Llanychan is a parish near Llandyrnog, Denbighshire, Wales. Covering 567 acre, it is the smallest parish in the diocese of St Asaph. It is approximately three miles north of Ruthin and is bounded to the west by the Afon Clwyd.

There are only two churches in Wales consecrated to Sant Hychan, who is said to have lived on the site in 450, and Llanychan Church (map ref. SJ114621), after which the parish is named, is one of them. It is mentioned in the Norwich Tax Records in 1254. Its notable features include a window dating from 1626, a reading desk from 1730, and a reredos from 1846. The church was extensively restored in 1878.

The church was registered Grade II with Cadw. The church roof has 16th century wooden beams.

The church is obscured from the main road by a red-brick rectory in front of it, and by a few residential buildings.

About half a mile south of the church is Plas Llanychan, a mansion built in 1880.

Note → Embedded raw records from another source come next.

/-- The pending change is carried out at the first moment its conditions hold (R388). `fail` is the channel and step on which
training of an untrained set fails. -/
def frequencyChange (fail : Option (Nat × Nat)) (s : Blk) : Blk :=
  match s.dram.fc with
  | none => s
  | some k =>
    let trained := bitOf (s.rn (DRM_TSET0 k)) 19
    let room := decide (s.f DRM_LAT_BUDGET_B_SR + 25 + s.f DRM_PWR_CFG_SR_MARGIN ≤ s.rn PGE_LAT_TOL)
    if !(s.allIdle || room) || !(trained || s.allIdle) then s
    else
      let s := (s.setF DRM_STATUS_FC_PENDING 0).payOwed 0
      let s := { s with dram := { s.dram with fc := none } }.showOwed
      match (if trained then none else fail) with
      | some c => s.trainFail k c.1 c.2
      | none =>
        let s := s.wn (DRM_TSET0 k) (setBits (s.rn (DRM_TSET0 k)) 19 19 1)
        let s := (s.loadSet k).count 0x75
        s.raise 0xB06 0 k (s.setRate k)

def execFrequencyChange (fail : Option (Fin 8 × Fin 4)) (s : State) : Res :=
  s.on (frequencyChange (fail.map fun p => (p.1.val, p.2.val)))

/-- The oscillator tracking of the set in force, every TRACK_MS ms; a failure clears TRAINED (R389). -/
def wckTracking (t : Nat) (fail : Option Nat) (s : Blk) : Blk :=
  let s := s.advance t
  if s.now < s.dram.trackAt + 250000 * atLeast1 (s.f DRM_CFG_TRACK_MS) then s
  else
    let s := { s with dram := { s.dram with trackAt := s.now } }
    match fail with
    | none => s
    | some c => s.trainFail (s.f DRM_STATUS_SET) c 4

def execWckTracking (t : Nat) (fail : Option (Fin 8)) (s : State) : Res := s.on (wckTracking t (fail.map Fin.val))

/-- Patrol scrub reads a burst (R392). The spec names no port for it in ECC_UNCORRECTED: a free value. -/
def patrolScrub (b : Nat) (e : MemErr) (s : Blk) : Blk :=
  if !s.fb DRM_CFG_PATROL || decide (s.capacity ≤ 64 * b) then s
  else
    let w := s.place (64 * b)
    let s := ((s.request w.1 14 4 (bankKey w) false).withDram fun v d => d.raaCount v w).activate 14 (64 * b)
    match (if s.fb DRM_CFG_ECC then e else .none) with
    | .none => s
    | .corrected => s.eccCe (64 * b)
    | .uncorrectable => s.eccUe Config.patrolPort.toNat false (64 * b)

def execPatrolScrub (b : Nat) (e : MemErr) (s : State) : Res := s.on (patrolScrub b e)

end Sys2Proof.Machine
end

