-- ==== Sys2Proof/Machine/Boundary.lean ====
section
/-!
DEFINITION. Line and page boundaries (R32 to R37): held values, tone curves and threshold arrays (R147, R150) and the
alignment values (R230) that take effect at them, view by view. A view is a track's positions, or view 4, the positions
that no enabled track owns.
-/

namespace Sys2Proof.Machine

/-! ### Tone curves (R146, R147) -/

/-- The bank of a head's curve that was active before a swap in progress. -/
def Blk.toneAct (s : Blk) (h : Nat) : Bool := alook false s.cmp.toneAct h

/-- The views that have switched in a swap in progress. -/
def Blk.toneDone (s : Blk) (h : Nat) : List Nat := alook [] s.cmp.toneDone h

def toneKey (bank : Bool) (h i : Nat) : Nat := b2n bank * 32768 + h * 1024 + i

def Blk.toneGet (s : Blk) (bank : Bool) (h i : Nat) : Nat := Tab.get (fun _ => 0) s.cmp.tone (toneKey bank h i)

def Blk.tonePut (s : Blk) (bank : Bool) (h i v : Nat) : Blk :=
  { s with cmp := { s.cmp with tone := Tab.put (fun _ => 0) s.cmp.tone (toneKey bank h i) v } }

/-- The curve entry in force for a view. -/
def Blk.toneOf (s : Blk) (v h i : Nat) : Nat := s.toneGet (s.toneAct h != (s.toneDone h).contains v) h i

/-- A pending swap of a head takes effect for a view; it ends when every view with a position of the head has switched. -/
def Blk.toneStep (v : Nat) (s : Blk) (h : Nat) : Blk :=
  if !s.fb (CMP_HEAD_TONE_PENDING h) then s
  else
    let d := v :: (s.toneDone h).erase v
    if [0, 1, 2, 3, 4].all fun u => d.contains u || !s.headHas h u then
      let s1 := s.setF (CMP_HEAD_TONE_PENDING h) 0
      { s1 with cmp := { s1.cmp with tonePend := s1.cmp.tonePend.erase h, toneAct := aput s1.cmp.toneAct h (!s1.toneAct h), toneDone := aput s1.cmp.toneDone h [] } }
    else { s with cmp := { s.cmp with toneDone := aput s.cmp.toneDone h d } }

/-! ### Threshold arrays (R148, R150) -/

def thrKey (bank : Bool) (row w : Nat) : Nat := b2n bank * 65536 + row * 512 + w

def Blk.thrGet (s : Blk) (bank : Bool) (row w : Nat) : Word := Tab.get (fun _ => 0) s.cmp.thr (thrKey bank row w)

def Blk.thrPut (s : Blk) (bank : Bool) (row w : Nat) (x : Word) : Blk :=
  { s with cmp := { s.cmp with thr := Tab.put (fun _ => 0) s.cmp.thr (thrKey bank row w) x } }

/-- The array in force for a view, and its size word (R149, R150). -/
def Blk.thrBankOf (s : Blk) (v : Nat) : Bool := s.cmp.thrAct != s.cmp.thrDone.contains v

def Blk.thrSizeOf (s : Blk) (v : Nat) : Nat :=
  if s.cmp.thrDone.contains v then s.rn SCR_SHADOW_SIZE else s.rn SCR_ACTIVE_SIZE

/-- Whether a track owns any position (R28). -/
def Blk.owns (s : Blk) (t : Nat) : Bool :=
  s.owner (s.rn (PGE_TRK_RANGE_FIRST t)) == t ||
    [0, 1, 2, 3].any fun u => s.owner ((s.rn (PGE_TRK_RANGE_LAST u) : Int) + 1) == t

/-- A pending swap of the threshold array takes effect for a view; it ends when every view has switched. -/
def Blk.thrStep (v : Nat) (s : Blk) : Blk :=
  if !s.fb SCR_STATUS_PENDING then s
  else
    let d := v :: s.cmp.thrDone.erase v
    if [0, 1, 2, 3, 4].all d.contains then
      let a := s.rn SCR_ACTIVE_SIZE
      let b := s.rn SCR_SHADOW_SIZE
      let s1 := ((s.setF SCR_STATUS_PENDING 0).wn SCR_ACTIVE_SIZE b).wn SCR_SHADOW_SIZE a
      { s1 with cmp := { s1.cmp with thrAct := !s1.cmp.thrAct, thrDone := [] } }
    else { s with cmp := { s.cmp with thrDone := d } }

/-! ### The boundaries -/

/-- Held trim values see a page boundary of a track (R463). -/
def Blk.trimSeen (s : Blk) (v : Nat) : Blk :=
  let see := fun h : HeldTrim => if h.done.contains v then h else { h with done := v :: h.done }
  { s with trm := { s.trm with held := s.trm.held.map see } }

/-- A view passes its boundary: page-bound values, curves, the array and the alignment values (R33, R35). While SYS_COMMIT
holds, held values stay; curves and arrays are no RWB values and switch. -/
def Blk.viewBoundary (s : Blk) (v : Nat) : Blk :=
  let s := s.trimSeen v
  let s := s.commitView v
  let s := s.cmp.tonePend.foldl (Blk.toneStep v) s
  let s := s.thrStep v
  s.alnBoundary v

/-- A line boundary (R32): line-bound values take effect, and page-bound ones for unowned positions and for tracks that own
no position (R33). -/
def Blk.lineBoundary (s : Blk) : Blk :=
  let s := s.commit fun h => h.bnd == .line
  [0, 1, 2, 3, 4].foldl (fun s v => if v == 4 || !s.owns v then s.viewBoundary v else s) s

/-- The page boundary of a track: held line and page changes take effect together for its positions (R35). -/
def Blk.pageBoundary (s : Blk) (t : Nat) : Blk := (s.commit fun h => h.bnd == .line).viewBoundary t

/-- The page boundary that belongs to a page, with the θ taken for it (R294). -/
def Blk.boundaryOf (s : Blk) (t : Nat) (p : Page) : Blk :=
  let s := ({ s with twn := { s.twn with thetas := p.theta } }).pageBoundary t
  { s with twn := { s.twn with thetas := [] } }

end Sys2Proof.Machine
end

There was a school in the parish until the beginning of the 20th century.

==Noted Person==
Here was born Cyril Radcliffe, 1st Viscount Radcliffe, who became chairman of the committee that drew the new borders between India and Pakistan (West and East). In the violence that followed independence, it is believed that from hundreds of thousands up to 2 million people died, and millions more were injured.
He also chaired the committee which led to the Radcliffe report, which ultimately led to the creation of the National Girobank.